START Materials provided

theorem fieldN_of_and_eq (h : w &&& m = b) (hm : fieldN m = 0xF#4) : fieldN w = fieldN b := by
  rw [← h, fieldN_and, hm, Laws.RowBits.and_F]

theorem fieldNN_of_and_eq (h : w &&& m = b) (hm : fieldNN m = 0xFF#8) : fieldNN w = fieldNN b := by
  rw [← h, fieldNN_and, hm, Laws.RowBits.and_FF]

/-! A word with a row's fixed bits, put together from those bits and its operand fields: one lemma for each form of
30_encoding.md R96 -/

theorem addressWord_of_family (h : w &&& 0xF000#16 = f ++ 0x000#12) : f ++ fieldNNN w = w := by
  have hF : fieldF w = f := (fieldF_of_and_eq h rfl).trans (fieldF_addressWord f _)
  rw [← hF, addressWord_of_word]

theorem byteWord_of_family (h : w &&& 0xF000#16 = f ++ 0x0#4 ++ 0x00#8) : f ++ fieldX w ++ fieldNN w = w := by
  have hF : fieldF w = f := (fieldF_of_and_eq h rfl).trans (fieldF_byteWord f _ _)
  rw [← hF, byteWord_of_word]

theorem nibbles_of_family (h : w &&& 0xF000#16 = f ++ 0x0#4 ++ 0x0#4 ++ 0x0#4) :
    f ++ fieldX w ++ fieldY w ++ fieldN w = w := by
  have hF : fieldF w = f := (fieldF_of_and_eq h rfl).trans (fieldF_nibbles f _ _ _)
  rw [← hF, nibbles_of_word]

theorem nibbles_of_ends (h : w &&& 0xF00F#16 = f ++ 0x0#4 ++ 0x0#4 ++ n) : f ++ fieldX w ++ fieldY w ++ n = w := by
  have hF : fieldF w = f := (fieldF_of_and_eq h rfl).trans (fieldF_nibbles f _ _ n)
  have hN : fieldN w = n := (fieldN_of_and_eq h rfl).trans (fieldN_nibbles f _ _ n)
  rw [← hF, ← hN, nibbles_of_word]

theorem byteWord_of_ends (h : w &&& 0xF0FF#16 = f ++ 0x0#4 ++ nn) : f ++ fieldX w ++ nn = w := by
  have hF : fieldF w = f := (fieldF_of_and_eq h rfl).trans (fieldF_byteWord f _ nn)
  have hNN : fieldNN w = nn := (fieldNN_of_and_eq h rfl).trans (fieldNN_byteWord f _ nn)
  rw [← hF, ← hNN, byteWord_of_word]

theorem eq_of_and_allOnes (h : w &&& 0xFFFF#16 = b) : b = w := by
  rw [← h]
  exact BitVec.and_allOnes

end

/-- A word with the fixed bits of a row is the encoding of an instruction with the row's mnemonic: the one that takes
its operands from the word's own fields (30_encoding.md R96). -/
theorem exists_encode_of_row (w : Word) : ∀ r ∈ opcodeMap, w &&& r.mask = r.bits →
    ∃ i : Instr, i.mnemonic = r.mnemonic ∧ encode i = w := by
  simp only [opcodeMap, List.forall_mem_cons]
  refine ⟨?cls, ?ret, ?jp, ?call, ?seVxNn, ?sneVxNn, ?seVxVy, ?ldVxNn, ?addVxNn, ?ldVxVy, ?orVxVy, ?andVxVy,
    ?xorVxVy, ?addVxVy, ?subVxVy, ?shrVx, ?subnVxVy, ?shlVx, ?sneVxVy, ?ldINnn, ?jpV0, ?rnd, ?drw, ?skp, ?sknp,
    ?ldVxDt, ?ldVxK, ?ldDtVx, ?ldStVx, ?addIVx, ?ldFVx, ?ldBVx, ?ldMemVx, ?ldVxMem, List.forall_mem_nil _⟩
    <;> intro h
  case cls => exact ⟨.cls, rfl, eq_of_and_allOnes h⟩
  case ret => exact ⟨.ret, rfl, eq_of_and_allOnes h⟩
  case jp => exact ⟨.jp (fieldNNN w), rfl, addressWord_of_family h⟩
  case call => exact ⟨.call (fieldNNN w), rfl, addressWord_of_family h⟩
  case seVxNn => exact ⟨.seVxNn (fieldX w) (fieldNN w), rfl, byteWord_of_family h⟩
  case sneVxNn => exact ⟨.sneVxNn (fieldX w) (fieldNN w), rfl, byteWord_of_family h⟩
  case seVxVy => exact ⟨.seVxVy (fieldX w) (fieldY w), rfl, nibbles_of_ends h⟩
  case ldVxNn => exact ⟨.ldVxNn (fieldX w) (fieldNN w), rfl, byteWord_of_family h⟩
  case addVxNn => exact ⟨.addVxNn (fieldX w) (fieldNN w), rfl, byteWord_of_family h⟩
  case ldVxVy => exact ⟨.ldVxVy (fieldX w) (fieldY w), rfl, nibbles_of_ends h⟩
  case orVxVy => exact ⟨.orVxVy (fieldX w) (fieldY w), rfl, nibbles_of_ends h⟩
  case andVxVy => exact ⟨.andVxVy (fieldX w) (fieldY w), rfl, nibbles_of_ends h⟩
  case xorVxVy => exact ⟨.xorVxVy (fieldX w) (fieldY w), rfl, nibbles_of_ends h⟩
  case addVxVy => exact ⟨.addVxVy (fieldX w) (fieldY w), rfl, nibbles_of_ends h⟩
  case subVxVy => exact ⟨.subVxVy (fieldX w) (fieldY w), rfl, nibbles_of_ends h⟩
  case shrVx => exact ⟨.shrVx (fieldX w) (fieldY w), rfl, nibbles_of_ends h⟩
  case subnVxVy => exact ⟨.subnVxVy (fieldX w) (fieldY w), rfl, nibbles_of_ends h⟩
  case shlVx => exact ⟨.shlVx (fieldX w) (fieldY w), rfl, nibbles_of_ends h⟩
  case sneVxVy => exact ⟨.sneVxVy (fieldX w) (fieldY w), rfl, nibbles_of_ends h⟩
  case ldINnn => exact ⟨.ldINnn (fieldNNN w), rfl, addressWord_of_family h⟩
  case jpV0 => exact ⟨.jpV0 (fieldNNN w), rfl, addressWord_of_family h⟩
  case rnd => exact ⟨.rnd (fieldX w) (fieldNN w), rfl, byteWord_of_family h⟩
  case drw => exact ⟨.drw (fieldX w) (fieldY w) (fieldN w), rfl, nibbles_of_family h⟩
  case skp => exact ⟨.skp (fieldX w), rfl, byteWord_of_ends h⟩
  case sknp => exact ⟨.sknp (fieldX w), rfl, byteWord_of_ends h⟩
  case ldVxDt => exact ⟨.ldVxDt (fieldX w), rfl, byteWord_of_ends h⟩
  case ldVxK => exact ⟨.ldVxK (fieldX w), rfl, byteWord_of_ends h⟩
  case ldDtVx => exact ⟨.ldDtVx (fieldX w), rfl, byteWord_of_ends h⟩
  case ldStVx => exact ⟨.ldStVx (fieldX w), rfl, byteWord_of_ends h⟩
  case addIVx => exact ⟨.addIVx (fieldX w), rfl, byteWord_of_ends h⟩
  case ldFVx => exact ⟨.ldFVx (fieldX w), rfl, byteWord_of_ends h⟩
  case ldBVx => exact ⟨.ldBVx (fieldX w), rfl, byteWord_of_ends h⟩
  case ldMemVx => exact ⟨.ldMemVx (fieldX w), rfl, byteWord_of_ends h⟩
  case ldVxMem => exact ⟨.ldVxMem (fieldX w), rfl, byteWord_of_ends h⟩

/-- The decoder reads back every instruction with its operands, form by form. -/
theorem decode_encode (i : Instr) : decode (encode i) = .instr i := by
  cases i with
  | cls | ret => rfl
  | jp nnn | call nnn | ldINnn nnn | jpV0 nnn =>
    simp [encode, decode, fieldF_addressWord, fieldNNN_addressWord]
  | seVxNn x nn | sneVxNn x nn | ldVxNn x nn | addVxNn x nn | rnd x nn =>
    simp [encode, decode, fieldF_byteWord, fieldX_byteWord, fieldNN_byteWord]
  | seVxVy x y | sneVxVy x y | drw x y n =>
    simp [encode, decode, fieldF_nibbles, fieldX_nibbles, fieldY_nibbles, fieldN_nibbles]
  | ldVxVy x y | orVxVy x y | andVxVy x y | xorVxVy x y | addVxVy x y | subVxVy x y | shrVx x y | subnVxVy x y
  | shlVx x y =>
    simp [encode, decode, decode8, fieldF_nibbles, fieldX_nibbles, fieldY_nibbles, fieldN_nibbles]
  | skp x | sknp x =>
    simp [encode, decode, decodeE, fieldF_byteWord, fieldX_byteWord, fieldNN_byteWord]
  | ldVxDt x | ldVxK x | ldDtVx x | ldStVx x | addIVx x | ldFVx x | ldBVx x | ldMemVx x | ldVxMem x =>
    simp [encode, decode, decodeF, fieldF_byteWord, fieldX_byteWord, fieldNN_byteWord]

/-! Every instruction has one row -/

theorem mnemonic_inj_on_opcodeMap :
    ∀ ⦃r⦄, r ∈ opcodeMap → ∀ ⦃q⦄, q ∈ opcodeMap → r.mnemonic = q.mnemonic → r = q :=
  List.inj_on_of_nodup_map (by decide)

theorem exists_row_of_instr (i : Instr) : Laws.RowBits.Statement i := by
  cases i with
  | cls => exact Laws.RowBits.cls
  | ret => exact Laws.RowBits.ret
  | jp nnn => exact Laws.RowBits.jp nnn
  | call nnn => exact Laws.RowBits.call nnn
  | seVxNn x nn => exact Laws.RowBits.seVxNn x nn
  | sneVxNn x nn => exact Laws.RowBits.sneVxNn x nn
  | seVxVy x y => exact Laws.RowBits.seVxVy x y
  | ldVxNn x nn => exact Laws.RowBits.ldVxNn x nn
  | addVxNn x nn => exact Laws.RowBits.addVxNn x nn
  | ldVxVy x y => exact Laws.RowBits.ldVxVy x y
  | orVxVy x y => exact Laws.RowBits.orVxVy x y
  | andVxVy x y => exact Laws.RowBits.andVxVy x y
  | xorVxVy x y => exact Laws.RowBits.xorVxVy x y
  | addVxVy x y => exact Laws.RowBits.addVxVy x y
  | subVxVy x y => exact Laws.RowBits.subVxVy x y
  | shrVx x y => exact Laws.RowBits.shrVx x y
  | subnVxVy x y => exact Laws.RowBits.subnVxVy x y
  | shlVx x y => exact Laws.RowBits.shlVx x y
  | sneVxVy x y => exact Laws.RowBits.sneVxVy x y
  | ldINnn nnn => exact Laws.RowBits.ldINnn nnn
  | jpV0 nnn => exact Laws.RowBits.jpV0 nnn
  | rnd x nn => exact Laws.RowBits.rnd x nn
  | drw x y n => exact Laws.RowBits.drw x y n
  | skp x => exact Laws.RowBits.skp x
  | sknp x => exact Laws.RowBits.sknp x
  | ldVxDt x => exact Laws.RowBits.ldVxDt x
  | ldVxK x => exact Laws.RowBits.ldVxK x
  | ldDtVx x => exact Laws.RowBits.ldDtVx x
  | ldStVx x => exact Laws.RowBits.ldStVx x
  | addIVx x => exact Laws.RowBits.addIVx x
  | ldFVx x => exact Laws.RowBits.ldFVx x
  | ldBVx x => exact Laws.RowBits.ldBVx x
  | ldMemVx x => exact Laws.RowBits.ldMemVx x
  | ldVxMem x => exact Laws.RowBits.ldVxMem x

theorem encode_and_mask_of_mnemonic {i : Instr} {r : OpcodeRow} (hr : r ∈ opcodeMap) (h : i.mnemonic = r.mnemonic) :
    encode i &&& r.mask = r.bits := by
  obtain ⟨q, hq, hmnemonic, hbits⟩ := exists_row_of_instr i
  obtain rfl : q = r := mnemonic_inj_on_opcodeMap hq hr (hmnemonic.trans h)
  exact hbits

/-! A row's words -/

/-- Settles O3: a word of the row is the encoding of an instruction of the row, which decodes to itself; and the
encoding of an instruction has the fixed bits of the one row with its mnemonic. -/
theorem opcodeMapRowsAreDecoded : Obligations.OpcodeMapRowsAreDecoded := by
  intro w r hr
  constructor
  · intro h
    obtain ⟨i, hmnemonic, rfl⟩ := exists_encode_of_row w r hr h
    exact ⟨i, decode_encode i, hmnemonic, rfl⟩
  · rintro ⟨i, -, hmnemonic, rfl⟩
    exact encode_and_mask_of_mnemonic hr hmnemonic

/-! The fetch -/

/-- Settles O6: the word is the two bytes put together high byte first, and a byte is read modulo 4096. -/
theorem fetchReadsTwoBytesBigEndian : Obligations.FetchReadsTwoBytesBigEndian := by
  intro s
  rw [Machine.State.fetchWord, toNat_wordOfBytes, s.memByte_mod, s.memByte_mod]

end Sys2Proof
end

section
/-! The step on an unknown word (40_executor.md R125, 60_exceptions.md R262): the decoder gives the word back whole, and
the step then writes PC and the model's report and nothing else. -/
namespace Sys2Proof

/-! The decoder reports the fetched word itself, family by family (30_encoding.md R98) -/

section
variable {w u : Word}

theorem eq_of_decode0_eq_unknown (h : decode0 w = .unknown u) : u = w := by
  unfold decode0 at h
  split at h
  · cases h
  · split at h <;> cases h
    rfl

theorem eq_of_decode8_eq_unknown (h : decode8 w = .unknown u) : u = w := by
  unfold decode8 at h
  split at h <;> cases h
  rfl

theorem eq_of_decodeE_eq_unknown (h : decodeE w = .unknown u) : u = w := by
  unfold decodeE at h
  split at h <;> cases h
  rfl

theorem eq_of_decodeF_eq_unknown (h : decodeF w = .unknown u) : u = w := by
  unfold decodeF at h
  split at h <;> cases h
  rfl

/-- The families 5 and 9: an instruction under a condition on the low nibble, else the word. -/
theorem eq_of_ite_eq_unknown {c : Prop} [Decidable c] {i : Instr}
    (h : (if c then Decoded.instr i else .unknown w) = .unknown u) : u = w := by
  split at h <;> cases h
  rfl

/-- Arm `n + 1` of the decoder is family `n`; the ten families not named below hold no unknown word. -/
theorem eq_of_decode_eq_unknown (h : decode w = .unknown u) : u = w := by
  unfold decode at h
  split at h
  case h_1 => exact eq_of_decode0_eq_unknown h
  case h_6 => exact eq_of_ite_eq_unknown h
  case h_9 => exact eq_of_decode8_eq_unknown h
  case h_10 => exact eq_of_ite_eq_unknown h
  case h_15 => exact eq_of_decodeE_eq_unknown h
  case h_16 => exact eq_of_decodeF_eq_unknown h
  all_goals cases h

end

namespace Machine

/-! The step -/

theorem step_of_unknown {s : State} {w : Word} (hl : s.loaded = true) (hd : decode s.fetchWord = .unknown w) :
    step s = .next ((s.setPc s.pcNext).setReport (.unknownOpcode w)) := by
  rw [step, if_pos hl, hd, ← unknownOpcode_eq]

/-- Writing PC and the report, as the end of every step does, leaves the other parts alone. -/
theorem sameBut_setPc_setReport (s : State) (w : Word) (r : StepReport) :
    SameBut [.pc, .report] s ((s.setPc w).setReport r) :=
  ((sameBut_setPc s w).mono (by decide)).trans ((sameBut_setReport _ r).mono (by decide))

end Machine

/-- Settles O8: the decoder gave the fetched word back, and the step it leads to writes PC and the report alone. -/
theorem unknownWordOnlyAdvancesPc : Obligations.UnknownWordOnlyAdvancesPc := by
  intro s w hl hd
  exact ⟨eq_of_decode_eq_unknown hd, _, Machine.step_of_unknown hl hd, rfl,
    Machine.sameBut_setPc_setReport s _ _, s.toNat_pcNext⟩

end Sys2Proof
end

section
/-! Control flow (41_control_flow.md section 3). RET and CALL end as the stack's pop and push do (10_state.md R37): where
the stack operation answers a state the instruction completes on it, where it answers none the step is fatal. The jump
and the skips write PC alone. -/
namespace Sys2Proof

namespace Machine

/-! RET and CALL by what the stack answers -/

section
variable {s u : State} {w : Word} {nnn : Addr}

theorem exec_ret_of_pop (h : s.pop = some (w, u)) : exec .ret s = u.completeAt w := by
  simp only [exec, execRet, h]

theorem exec_ret_of_pop_none (h : s.pop = none) : exec .ret s = .fault .stackUnderflow := by
  simp only [exec, execRet, h]

theorem exec_call_of_push (h : s.push s.pcNext = some u) : exec (.call nnn) s = u.completeAt (zext16 nnn) := by
  simp only [exec, execCall, h]

theorem exec_call_of_push_none (h : s.push s.pcNext = none) : exec (.call nnn) s = .fault .stackOverflow := by
  simp only [exec, execCall, h]
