-- ==== Sys2Proof/Machine/Encoder.lean ====
section
/-! DEFINITION. The Bit Writer and the Encoder (40_encoder.md R102 to R130), and SUBMIT (41_playback.md R142 to R145). -/

namespace Sys2Proof.Machine

/-! ### Bit Writer (40_encoder.md R110) -/

/-- Write content bit k: clear its byte when k is the byte's bit 0, then OR the value in. -/
def writeBit (m : Memory) (k : Nat) (v : Bool) : Memory :=
  let cleared := if bitPos k = 0 then Memory.write m (byteAddr k) 0x00#8 else m
  Memory.write cleared (byteAddr k)
    (Memory.read cleared (byteAddr k) ||| (BitVec.ofBool v).setWidth 8 <<< bitPos k)

/-- Write n bits of value v from content bit k on, in increasing order. -/
def writeBits (m : Memory) (k : Nat) (v : Bool) : Nat → Memory
  | 0 => m
  | n + 1 => writeBits (writeBit m k v) (k + 1) v n

/-- AppendRun(b, i, v, n) (40_encoder.md R110): `none` is OVERFLOW, and then nothing is written. -/
def appendRun (p : Params) (m : Memory) (i : Word) (v : Bool) (n : Nat) : Option Memory :=
  if p.bitcap < i.toNat + n then none else some (writeBits m i.toNat v n)

/-! ### Encoder (40_encoder.md R120 to R127) -/

/-- A run of `count` units of value `value`. -/
structure Run where
  value : Bool
  count : Nat
deriving DecidableEq, Repr

/-- The on units of a symbol (40_encoder.md R102). -/
def onUnits : Symbol → Nat
  | .dot => 1
  | .dash => 3

/-- The runs of one symbol: the inter-element gap, then the symbol (40_encoder.md R123). -/
def symbolRuns (y : Symbol) : List Run := [⟨false, 1⟩, ⟨true, onUnits y⟩]

/-- The runs of a space (40_encoder.md R122). -/
def spaceRuns : List Run := [⟨false, 4⟩]

/-- The runs of a letter or digit with symbol string s (40_encoder.md R123). -/
def letterRuns (s : List Symbol) : List Run := ⟨false, 2⟩ :: s.flatMap symbolRuns

/-- The runs of the trailer: three spaces (40_encoder.md R125). -/
def trailerRuns : List Run := [⟨false, 4⟩, ⟨false, 4⟩, ⟨false, 4⟩]

/-- What an encode works on: the target buffer and the Encoder's registers. -/
structure Encoding where
  buf : Memory
  regs : Encoder
deriving DecidableEq, Repr

/-- `raise e` (40_encoder.md R121): only the first error of a SUBMIT is kept.
The header is written when the encode ends (92_eei_decisions.md D31). -/
def Encoding.raise (x : Encoding) (e : Error) : Encoding :=
  match x.regs.fail with
  | none => { x with regs := { x.regs with fail := some e } }
  | some _ => x

/-- Run(v, n) (40_encoder.md R120, R127); after an error nothing more is written (R121). -/
def Encoding.run (p : Params) (x : Encoding) (r : Run) : Encoding :=
  match x.regs.fail with
  | some _ => x
  | none =>
    match appendRun p x.buf x.regs.ptr r.value r.count with
    | none => x.raise .encodingOverflow
    | some m => { buf := m, regs := { x.regs with ptr := x.regs.ptr + BitVec.ofNat 32 r.count } }

/-- Runs one after another. -/
def Encoding.runs (p : Params) (x : Encoding) (rs : List Run) : Encoding := rs.foldl (Encoding.run p) x

/-- One data beat is accepted (30_encoding.md R73): REM counts it, after an error too (40_encoder.md R121). -/
def Encoding.beat (x : Encoding) : Encoding := { x with regs := { x.regs with rem := x.regs.rem - 1 } }

/-- One character (40_encoder.md R120): SPACE R122, SYMBOL R123, INVALID R124. -/
def Encoding.char (p : Params) (x : Encoding) (c : Byte) : Encoding :=
  match classOf p c with
  | .invalid => x.raise .invalidCharacter
  | .space => x.runs p spaceRuns
  | .symbol s => x.runs p (letterRuns s)

/-- The characters of the text, one data beat each (40_encoder.md R120, 30_encoding.md R73). -/
def Encoding.text (p : Params) (x : Encoding) (text : List Byte) : Encoding :=
  text.foldl (fun x c => (x.char p c).beat) x

/-- The Encoder's registers when a SUBMIT of n data beats begins (10_state.md R28, 40_encoder.md R120). -/
def Encoder.start (n : Nat) : Encoder := { ptr := 0#32, fail := none, rem := n }

/-- The characters and the trailer (40_encoder.md R120, R125): the encode but for the header. -/
def Encoding.body (p : Params) (x : Encoding) (text : List Byte) : Encoding :=
  (x.text p text).runs p trailerRuns

/-- The header, written once, at the end (40_encoder.md R121, R126): PTR on success, 0 on failure. -/
def Encoding.finish (x : Encoding) : Memory :=
  match x.regs.fail with
  | none => Memory.setLen x.buf x.regs.ptr
  | some _ => Memory.setLen x.buf 0#32

/-- Encode(b, c) (40_encoder.md R120): the buffer it leaves, and its code (`none` is 0). -/
def encodeText (p : Params) (m : Memory) (text : List Byte) : Memory × Option Error :=
  let x := Encoding.body p ⟨m, Encoder.start text.length⟩ text
  (x.finish, x.regs.fail)

/-! ### SUBMIT (41_playback.md R142) -/

/-- The encode half of SUBMIT, through the Encoder's registers of the state (10_state.md R28): they start with PTR = 0 and
REM = N (40_encoder.md R120), and the encode works on NEXT (R130). -/
def State.encodeNext (s : State) (text : List Byte) : State :=
  let started := s.setEnc (some (Encoder.start text.length))
  match started.enc with
  | none => started
  | some regs =>
    let x := Encoding.body s.cfg ⟨started.next, regs⟩ text
    (started.setNext x.finish).setEnc (some x.regs)

/-- The code the Encoder leaves in FAIL (40_encoder.md R121, R126). -/
def State.encodeCode (s : State) : Option Error := s.enc.bind (·.fail)

/-- SUBMIT's result (41_playback.md R144): LAST_DIAG <- 0 with no event, or Diag(code). -/
def State.submitResult (s : State) : Option Error → State
  | none => s.setLastDiag 0#2
  | some e => s.diag e

/-- SUBMIT / SUBMIT.R (41_playback.md R142): the flag writes do not depend on the encode's result (R143), and the
Encoder's registers have no value once the command is complete (10_state.md R28).
A text of more than 65535 characters, which no word announces, is encoded all the same (log 9). -/
def execSubmit (r : Bool) (text : List Byte) (s : State) : Host.Outcome State Fault Refusal :=
  let encoded := s.encodeNext text
  let flagged := (encoded.setRepeatNext r).setRepeat false
  .next ((flagged.submitResult encoded.encodeCode).setEnc none)

end Sys2Proof.Machine
end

END Materials provided

=== Task requirements ===
Once you find the line with "case orVxVy =>" above, print it and every line after it up to and including the line with "case ldDtVx =>", exactly as written and nothing else.

=== Answer to this exercise ===
  case orVxVy => exact ⟨.orVxVy (fieldX w) (fieldY w), rfl, nibbles_of_ends h⟩
  case andVxVy => exact ⟨.andVxVy (fieldX w) (fieldY w), rfl, nibbles_of_ends h⟩
  case xorVxVy => exact ⟨.xorVxVy (fieldX w) (fieldY w), rfl, nibbles_of_ends h⟩
  case addVxVy => exact ⟨.addVxVy (fieldX w) (fieldY w), rfl, nibbles_of_ends h⟩
  case subVxVy => exact ⟨.subVxVy (fieldX w) (fieldY w), rfl, nibbles_of_ends h⟩
  case shrVx => exact ⟨.shrVx (fieldX w) (fieldY w), rfl, nibbles_of_ends h⟩
  case subnVxVy => exact ⟨.subnVxVy (fieldX w) (fieldY w), rfl, nibbles_of_ends h⟩
  case shlVx => exact ⟨.shlVx (fieldX w) (fieldY w), rfl, nibbles_of_ends h⟩
  case sneVxVy => exact ⟨.sneVxVy (fieldX w) (fieldY w), rfl, nibbles_of_ends h⟩
  case ldINnn => exact ⟨.ldINnn (fieldNNN w), rfl, addressWord_of_family h⟩
  case jpV0 => exact ⟨.jpV0 (fieldNNN w), rfl, addressWord_of_family h⟩
  case rnd => exact ⟨.rnd (fieldX w) (fieldNN w), rfl, byteWord_of_family h⟩
  case drw => exact ⟨.drw (fieldX w) (fieldY w) (fieldN w), rfl, nibbles_of_family h⟩
  case skp => exact ⟨.skp (fieldX w), rfl, byteWord_of_ends h⟩
  case sknp => exact ⟨.sknp (fieldX w), rfl, byteWord_of_ends h⟩
  case ldVxDt => exact ⟨.ldVxDt (fieldX w), rfl, byteWord_of_ends h⟩
  case ldVxK => exact ⟨.ldVxK (fieldX w), rfl, byteWord_of_ends h⟩
  case ldDtVx => exact ⟨.ldDtVx (fieldX w), rfl, byteWord_of_ends h⟩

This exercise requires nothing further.